The preferential policy covers all fresh grads who hold a bachelor's degree from four universities-namely Fudan University, Shanghai Jiao Tong University, East China Normal University and Tongji University-and those with a master's degree from prestigious universities around the world, as well as all doctoral graduates.

It states that the candidates only need to meet basic requirements, like being employed by an eligible company that assists them in the household registration process. Unlike other candidates, they are not required to earn points based on academic achievements and experience.

"It's another unprecedented move of Shanghai to attract top talent to work and live there, following the launch of a 'green passage' for graduates from topnotch Peking and Tsinghua universities in the city in 2018," said Yu Jia, associate professor at the population research institute of the social development department at East China Normal University.

Since the reform and opening-up of the country in 1978, increased demand for domestic and foreign consumption and international trade have added to the growth of Shanghai. Now, it has entered a new era when advanced technology and science play a pivotal role in development, Yu said.

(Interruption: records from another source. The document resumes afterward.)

-- ==== Sys2Proof/Laws/Decode.lean ====
section
/-! SUPPORT. The fields of encoded words, the operands' and modifiers' round trips, and how a list of words decodes by its first word's
fields. (A proof about a two-word instruction is shortest over words of which only the fields are known, as the lemmas below give them.) -/

namespace Sys2Proof

/-! ### The fields of words -/

/-- The fields of a device word (R22). -/
theorem devWord_fields {s o d a b : Nat} (hs : s < 2) (ho : o < 128) (hd : d < 256) (ha : a < 256) (hb : b < 256) :
    fSet (devWord s o d a b) = s ∧ fOp (devWord s o d a b) = o ∧ fD (devWord s o d a b) = d ∧ fA (devWord s o d a b) = a ∧
      fB (devWord s o d a b) = b ∧ (BitVec.ofNat 32 (devWord s o d a b)).toNat = devWord s o d a b := by
  simp only [fSet, fOp, fD, fA, fB, bits, devWord, BitVec.toNat_ofNat]
  omega

/-- The fields of a form-S second word (R23). -/
theorem sWord_fields {x c m : Nat} (hx : x < 256) (hc : c < 256) (hm : m < 32768) :
    fAB (sWord x c m) = 0 ∧ fXL (sWord x c m) = x / 32 ∧ fXLN (sWord x c m) = x % 32 ∧ fC (sWord x c m) = c ∧ fModS (sWord x c m) = m ∧
      sWord x c m < 2 ^ 32 := by
  simp only [fAB, fXL, fXLN, fC, fModS, bits, sWord]
  omega

/-- The fields of a form-M second word (R23). -/
theorem mWord_fields {ab m o : Nat} (hx : ab < 2) (hm : m < 512) (ho : o < 4194304) :
    fAB (mWord ab m o) = ab ∧ fModM (mWord ab m o) = m ∧ fOfs (mWord ab m o) = o ∧ mWord ab m o < 2 ^ 32 := by
  simp only [fAB, fModM, fOfs, bits, mWord]
  omega

/-- The fields of a command word (R268). -/
theorem cmdWord_fields {o d a b x : Nat} (ho : o < 64) (hd : d < 16) (ha : a < 16) (hb : b < 16) (hx : x < 16384) :
    cOp (cmdWord o d a b x) = o ∧ cD (cmdWord o d a b x) = d ∧ cA (cmdWord o d a b x) = a ∧ cB (cmdWord o d a b x) = b ∧
      cX (cmdWord o d a b x) = x ∧ (BitVec.ofNat 32 (cmdWord o d a b x)).toNat = cmdWord o d a b x := by
  simp only [cOp, cD, cA, cB, cX, bits, cmdWord, BitVec.toNat_ofNat]
  omega

/-! ### Operands and modifiers -/

@[simp] theorem eLaneSrc_lt (a : LaneSrc) : eLaneSrc a < 256 := by cases a <;> simp only [eLaneSrc] <;> omega
@[simp] theorem eLaneDst_lt (a : LaneDst) : eLaneDst a < 256 := by cases a <;> simp only [eLaneDst] <;> omega
@[simp] theorem eUniSrc_lt (a : UniSrc) : eUniSrc a < 256 := by cases a <;> simp only [eUniSrc] <;> omega
@[simp] theorem eUniDst_lt (a : UniDst) : eUniDst a < 256 := by cases a <;> simp only [eUniDst] <;> omega
@[simp] theorem eXl_lt (a : Xl) : eXl a < 256 := by cases a <;> simp only [eXl] <;> omega
theorem toFin_val {k : Nat} [NeZero k] (n : Fin k) : toFin k n.val = n := by ext; simp [toFin]
@[simp] theorem toFin_add_sub {k : Nat} [NeZero k] (c : Nat) (n : Fin k) : toFin k (c + n.val - c) = n := by rw [Nat.add_sub_cancel_left]; exact toFin_val n
@[simp] theorem dLaneSrc_e (a : LaneSrc) : dLaneSrc (eLaneSrc a) = a := by
  cases a with
  | v n => simp [dLaneSrc, eLaneSrc, toFin_val, n.2]
  | s n =>
    have e : eLaneSrc (.s n) = 160 + n.val := rfl
    have h := n.2
    rw [dLaneSrc, if_neg (by omega), if_pos (by omega), e, toFin_add_sub]
  | k n =>
    have e : eLaneSrc (.k n) = 192 + n.val := rfl
    have h := n.2
    rw [dLaneSrc, if_neg (by omega), if_neg (by omega), e, toFin_add_sub]
@[simp] theorem dLaneDst_e (a : LaneDst) : dLaneDst (eLaneDst a) = .ok a := by
  cases a with
  | v n => simp [dLaneDst, eLaneDst, toFin_val, n.2]
  | discard => rfl
@[simp] theorem dUniDst_e (a : UniDst) : dUniDst (eUniDst a) = .ok a := by
  cases a with
  | s n => simp [dUniDst, eUniDst, toFin_val, n.2]
  | discard => rfl
@[simp] theorem dUniSrc_e {a : UniSrc} (h : a.wf = true) : dUniSrc (eUniSrc a) = .ok a := by
  cases a with
  | s n => simp [dUniSrc, eUniSrc, toFin_val, n.2]
  | sp n =>
    have e : eUniSrc (.sp n) = 32 + n.val := rfl
    have hn := n.2
    rw [dUniSrc, if_neg (by omega), if_pos (by omega), e, toFin_add_sub, if_pos h]
  | k n =>
    have e : eUniSrc (.k n) = 192 + n.val := rfl
    have hn := n.2
    rw [dUniSrc, if_neg (by omega), if_neg (by omega), if_neg (by omega), e, toFin_add_sub]
theorem dXl_e {w2 : Nat} {a : LaneSrc} {x : Xl} (h1 : fXL w2 = eXl x / 32) (h2 : fXLN w2 = eXl x % 32) (h : xlWf a x = true) : dXl w2 a = .ok x := by
  cases x with
  | none => simp [dXl, h1, h2, eXl, h, bind, Except.bind]
  | idx n | xor n | up n | down n =>
    have hn := n.2
    have e1 : fXL w2 = eXl _ / 32 := h1
    simp only [eXl] at h1 h2
    have h2' : fXLN w2 = n.val := by omega
    first
      | (have h1' : fXL w2 = 1 := by omega
         simp [dXl, h1', h2', toFin_val, h, bind, Except.bind])
      | (have h1' : fXL w2 = 2 := by omega
         simp [dXl, h1', h2', toFin_val, h, bind, Except.bind])
      | (have h1' : fXL w2 = 3 := by omega
         simp [dXl, h1', h2', toFin_val, h, bind, Except.bind])
      | (have h1' : fXL w2 = 4 := by omega
         simp [dXl, h1', h2', toFin_val, h, bind, Except.bind])
@[simp] theorem eRm_lt (r : Rm) : eRm r < 4 := by cases r <;> decide
@[simp] theorem dRm_e (r : Rm) : dRm (eRm r) = .ok r := by cases r <;> rfl
@[simp] theorem eICond_lt (r : ICond) : eICond r < 6 := by cases r <;> decide
@[simp] theorem dICond_e (r : ICond) : dICond (eICond r) = .ok r := by cases r <;> rfl
@[simp] theorem eFCond_lt (r : FCond) : eFCond r < 8 := by cases r <;> decide
@[simp] theorem dFCond_e (r : FCond) : dFCond (eFCond r) = .ok r := by cases r <;> rfl
@[simp] theorem eTrn_lt (r : TrnFn) : eTrn r < 4 := by cases r <;> decide
@[simp] theorem dTrn_e (r : TrnFn) : dTrn (eTrn r) = r := by cases r <;> rfl
@[simp] theorem eFmt_lt (r : PFmt) : eFmt r < 2 := by cases r <;> decide
@[simp] theorem dFmt_e (r : PFmt) : dFmt (eFmt r) = r := by cases r <;> rfl
@[simp] theorem eNumType_lt (r : NumType) : eNumType r < 13 := by cases r <;> decide
@[simp] theorem dNumType_e (r : NumType) : dNumType (eNumType r) = .ok r := by cases r <;> rfl
@[simp] theorem eT8_lt (r : T8) : eT8 r < 3 := by cases r <;> decide
@[simp] theorem dT8_e (r : T8) : dT8 (eT8 r) = .ok r := by cases r <;> rfl
@[simp] theorem eXOp_lt (r : XOp) : eXOp r < 11 := by cases r <;> decide
@[simp] theorem dXOp_e (r : XOp) : dXOp (eXOp r) = .ok r := by cases r <;> rfl
@[simp] theorem eSz_lt (r : Sz) : eSz r < 7 := by cases r <;> decide
@[simp] theorem dSz_e (r : Sz) : dSz (eSz r) = .ok r := by cases r <;> rfl
@[simp] theorem eScope_lt (r : Scope) : eScope r < 5 := by cases r <;> decide
@[simp] theorem dScope_e (r : Scope) : dScope (eScope r) = .ok r := by cases r <;> rfl
@[simp] theorem eOrd_lt (r : Ord16) : eOrd r < 16 := by rcases r with _ | s | s | s <;> (try cases s) <;> decide
@[simp] theorem dOrd_e (r : Ord16) : dOrd (eOrd r) = .ok r := by rcases r with _ | s | s | s <;> (try cases s) <;> rfl
@[simp] theorem eAtomOp_lt (r : AtomOp) : eAtomOp r < 10 := by cases r <;> decide
@[simp] theorem dAtomOp_e (r : AtomOp) : dAtomOp (eAtomOp r) = .ok r := by cases r <;> rfl
@[simp] theorem eKind_lt (r : FenceKind) : eKind r < 3 := by cases r <;> decide
@[simp] theorem dKind_e (r : FenceKind) : dKind (eKind r) = .ok r := by cases r <;> rfl
@[simp] theorem eGrade_lt (r : Grade) : eGrade r < 4 := by cases r <;> decide
@[simp] theorem dGrade_e (r : Grade) : dGrade (eGrade r) = r := by cases r <;> rfl
@[simp] theorem eMFmt_lt (r : MFmt) : eMFmt r < 4 := by cases r <;> decide
@[simp] theorem dMFmt_e (r : MFmt) : dMFmt (eMFmt r) = r := by cases r <;> rfl
@[simp] theorem eCCond_lt (r : CCond) : eCCond r < 6 := by cases r <;> decide
@[simp] theorem dCCond_e (r : CCond) : dCCond (eCCond r) = .ok r := by cases r <;> rfl
@[simp] theorem eAb_lt (r : Ab) : eAb r < 2 := by cases r <;> decide
@[simp] theorem eSat_lt (r : Sat) : eSat r < 3 := by cases r <;> decide
@[simp] theorem boolNat_lt (r : Bool) : boolNat r < 2 := by cases r <;> decide
@[simp] theorem eSeq_lt (q : Seq) : eSeq q < 2 := by cases q <;> decide
theorem eSem_lt (n : Nat) (q : Option Scope) (h : n < 4) : eSem n q < 32 := by
  cases q with
  | none => simp [eSem]
  | some s => have := eScope_lt s; simp only [eSem]; omega
theorem eCnt_lt (q : Option (Fin 32)) : eCnt q < 512 := by
  cases q with
  | none => simp [eCnt]
  | some s => have := s.2; simp only [eCnt]; omega
theorem dAb_e {w2 : Nat} {ab : Ab} (h : fAB w2 = eAb ab) : dAb w2 = ab := by cases ab <;> simp [dAb, h, eAb]
@[simp] theorem dCnt_e (c : Option (Fin 32)) : dCnt (eCnt c) = .ok c := by
  cases c with
  | none => rfl
  | some h =>
    have hh := h.2
    have e : eCnt (some h) = 256 + h.val * 8 := rfl
    have a1 : bits (256 + h.val * 8) 2 0 = 0 := by simp only [bits]; omega
    have a2 : bitAt (256 + h.val * 8) 8 = true := by simp only [bitAt, beq_iff_eq]; omega
    have a3 : bits (256 + h.val * 8) 7 3 = h.val := by simp only [bits]; omega
    rw [dCnt.eq_def, e]; simp [a1, a2, a3, zeroMod, toFin_val, bind, Except.bind]
theorem dSem_e {mm n : Nat} {q : Option Scope} (h : mm % 128 = eSem n q) (hn : n = 1 ∨ n = 2) : dSem mm n = .ok q := by
  cases q with
  | none =>
    have a1 : bits mm 6 5 = 0 := by simp only [eSem, bits] at *; omega
    have a2 : bits mm 4 3 = 0 := by simp only [eSem, bits] at *; omega
    have a3 : bits mm 2 0 = 0 := by simp only [eSem, bits] at *; omega
    simp [dSem, a1, a2, a3, zeroMod, bind, Except.bind]
  | some s =>
    have := eScope_lt s
    have a1 : bits mm 6 5 = 0 := by simp only [eSem, bits] at *; omega
    have a2 : bits mm 4 3 = n := by simp only [eSem, bits] at *; omega
    have a3 : bits mm 2 0 = eScope s := by simp only [eSem, bits] at *; omega
    have a4 : n ≠ 0 := by omega
    simp [dSem, a1, a2, a3, a4, zeroMod, bind, Except.bind, Except.map]

/-! ### Decoding by the fields of the first word -/

theorem decode_one {x : Word} {i : Instr} (rest : List Word) (ht : twoWord x.toNat = false) (h : decodeDevice x.toNat 0 = .ok i) :
    decode (x :: rest) = .ok (i, rest) := by
  rw [decode.eq_def]; simp only [ht, h]; rfl
theorem decode_two {x y : Word} {i : Instr} (rest : List Word) (ht : twoWord x.toNat = true) (h : decodeDevice x.toNat y.toNat = .ok i) :
    decode (x :: y :: rest) = .ok (i, rest) := by
  rw [decode.eq_def]; simp only [ht, h]; rfl

/-- A one-word device instruction decodes by the fields of its word. -/
theorem decode_devWord {s o d a b : Nat} {i : Instr} (rest : List Word) (hs : s < 2) (ho : o < 128) (hd : d < 256) (ha : a < 256) (hb : b < 256)
    (ht : ∀ w, fSet w = s → fOp w = o → twoWord w = false)
    (h : ∀ w, fSet w = s → fOp w = o → fD w = d → fA w = a → fB w = b → decodeDevice w 0 = .ok i) :
    decode (BitVec.ofNat 32 (devWord s o d a b) :: rest) = .ok (i, rest) := by
  obtain ⟨h1, h2, h3, h4, h5, e⟩ := devWord_fields hs ho hd ha hb
  refine decode_one rest ?_ ?_ <;> rw [e]
  · exact ht _ h1 h2
  · exact h _ h1 h2 h3 h4 h5

/-- A two-word device instruction decodes by the fields of its first word. -/
theorem decode_devWord_two {s o d a b w2 : Nat} {i : Instr} (rest : List Word) (hs : s < 2) (ho : o < 128) (hd : d < 256) (ha : a < 256)
    (hb : b < 256) (hw : w2 < 2 ^ 32) (ht : ∀ w, fSet w = s → fOp w = o → twoWord w = true)
    (h : ∀ w, fSet w = s → fOp w = o → fD w = d → fA w = a → fB w = b → decodeDevice w w2 = .ok i) :
    decode (BitVec.ofNat 32 (devWord s o d a b) :: BitVec.ofNat 32 w2 :: rest) = .ok (i, rest) := by
  obtain ⟨h1, h2, h3, h4, h5, e⟩ := devWord_fields hs ho hd ha hb
  have e2 : (BitVec.ofNat 32 w2).toNat = w2 := by rw [BitVec.toNat_ofNat]; exact Nat.mod_eq_of_lt hw
  refine decode_two rest ?_ ?_ <;> rw [e]
  · exact ht _ h1 h2
  · rw [e2]; exact h _ h1 h2 h3 h4 h5

theorem decodeCmd_one {x : Word} {i : Instr} (rest : List Word) (ht : twoWordCommand x.toNat = false) (h : decodeCommand x.toNat 0 = .ok i) :
    decodeCmd (x :: rest) = .ok (i, rest) := by
  rw [decodeCmd.eq_def]; simp only [ht, h]; rfl
theorem decodeCmd_two {x y : Word} {i : Instr} (rest : List Word) (ht : twoWordCommand x.toNat = true) (h : decodeCommand x.toNat y.toNat = .ok i) :
    decodeCmd (x :: y :: rest) = .ok (i, rest) := by
  rw [decodeCmd.eq_def]; simp only [ht, h]; rfl

/-- A one-word command decodes by the fields of its word. -/
theorem decodeCmd_cmdWord {o d a b x : Nat} {i : Instr} (rest : List Word) (ho : o < 64) (hd : d < 16) (ha : a < 16) (hb : b < 16)
    (hx : x < 16384) (ht : ∀ w, cOp w = o → twoWordCommand w = false)
    (h : ∀ w, cOp w = o → cD w = d → cA w = a → cB w = b → cX w = x → decodeCommand w 0 = .ok i) :
    decodeCmd (BitVec.ofNat 32 (cmdWord o d a b x) :: rest) = .ok (i, rest) := by
  obtain ⟨h1, h2, h3, h4, h5, e⟩ := cmdWord_fields ho hd ha hb hx
  refine decodeCmd_one rest ?_ ?_ <;> rw [e]
  · exact ht _ h1
  · exact h _ h1 h2 h3 h4 h5

/-- A two-word command decodes by the fields of its first word. -/
theorem decodeCmd_cmdWord_two {o d a b x w2 : Nat} {i : Instr} (rest : List Word) (ho : o < 64) (hd : d < 16) (ha : a < 16) (hb : b < 16)
    (hx : x < 16384) (hw : w2 < 2 ^ 32) (ht : ∀ w, cOp w = o → twoWordCommand w = true)
    (h : ∀ w, cOp w = o → cD w = d → cA w = a → cB w = b → cX w = x → decodeCommand w w2 = .ok i) :
    decodeCmd (BitVec.ofNat 32 (cmdWord o d a b x) :: BitVec.ofNat 32 w2 :: rest) = .ok (i, rest) := by
  obtain ⟨h1, h2, h3, h4, h5, e⟩ := cmdWord_fields ho hd ha hb hx
  have e2 : (BitVec.ofNat 32 w2).toNat = w2 := by rw [BitVec.toNat_ofNat]; exact Nat.mod_eq_of_lt hw
  refine decodeCmd_two rest ?_ ?_ <;> rw [e]
  · exact ht _ h1
  · rw [e2]; exact h _ h1 h2 h3 h4 h5

end Sys2Proof
end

"The requirements for manpower resources, therefore, vary from the past, which focuses more on cultivated talent with competitive skills."

In China, more cities including Tianjin and Zhejiang province's Hangzhou have loosened their restriction over hukou to attract the global talent pool.

Yu said that the integrated development of the Yangtze River Delta has also boosted rapid growth in cities in Anhui, Jiangsu and Zhejiang provinces where living expenses are lower than that in Shanghai.

"The municipality should strive to enhance its competitiveness. I believe the move is only a start, and expect the policy to be further relaxed in the future," he said.

The idea was echoed by David Chan, Greater China Regional Head of RGF International Recruitment.

"Over the past few years, there has been a shift of manpower resources to new first-tier cities across China like Jiangsu province's Suzhou, as competition to attract talent continues to intensify," Chan said.

"With this proposed change to the hukou policy, Shanghai will go a long way to retaining the best talent from these famous universities and further enhance its reputation as one of the best international cities in the world."

Zhang Jingjing, a postgraduate in curriculum and teaching methodology who is set to graduate next year from East China Normal University, changed her mind when informed of the policy updates.

"I planned to seek a job in my hometown in Anhui province, but now I'd prefer to develop my career in Shanghai," she said.

"The city has endeavored to attract talent, and more efforts should be made to retain talent and make them live a better life in the metropolis," Yu said.

He added higher education institutions will face challenges as well. "While the policy benefits enrollment, universities should strive to improve education quality to ensure the students they have nurtured meet the demands in the job market," Yu said.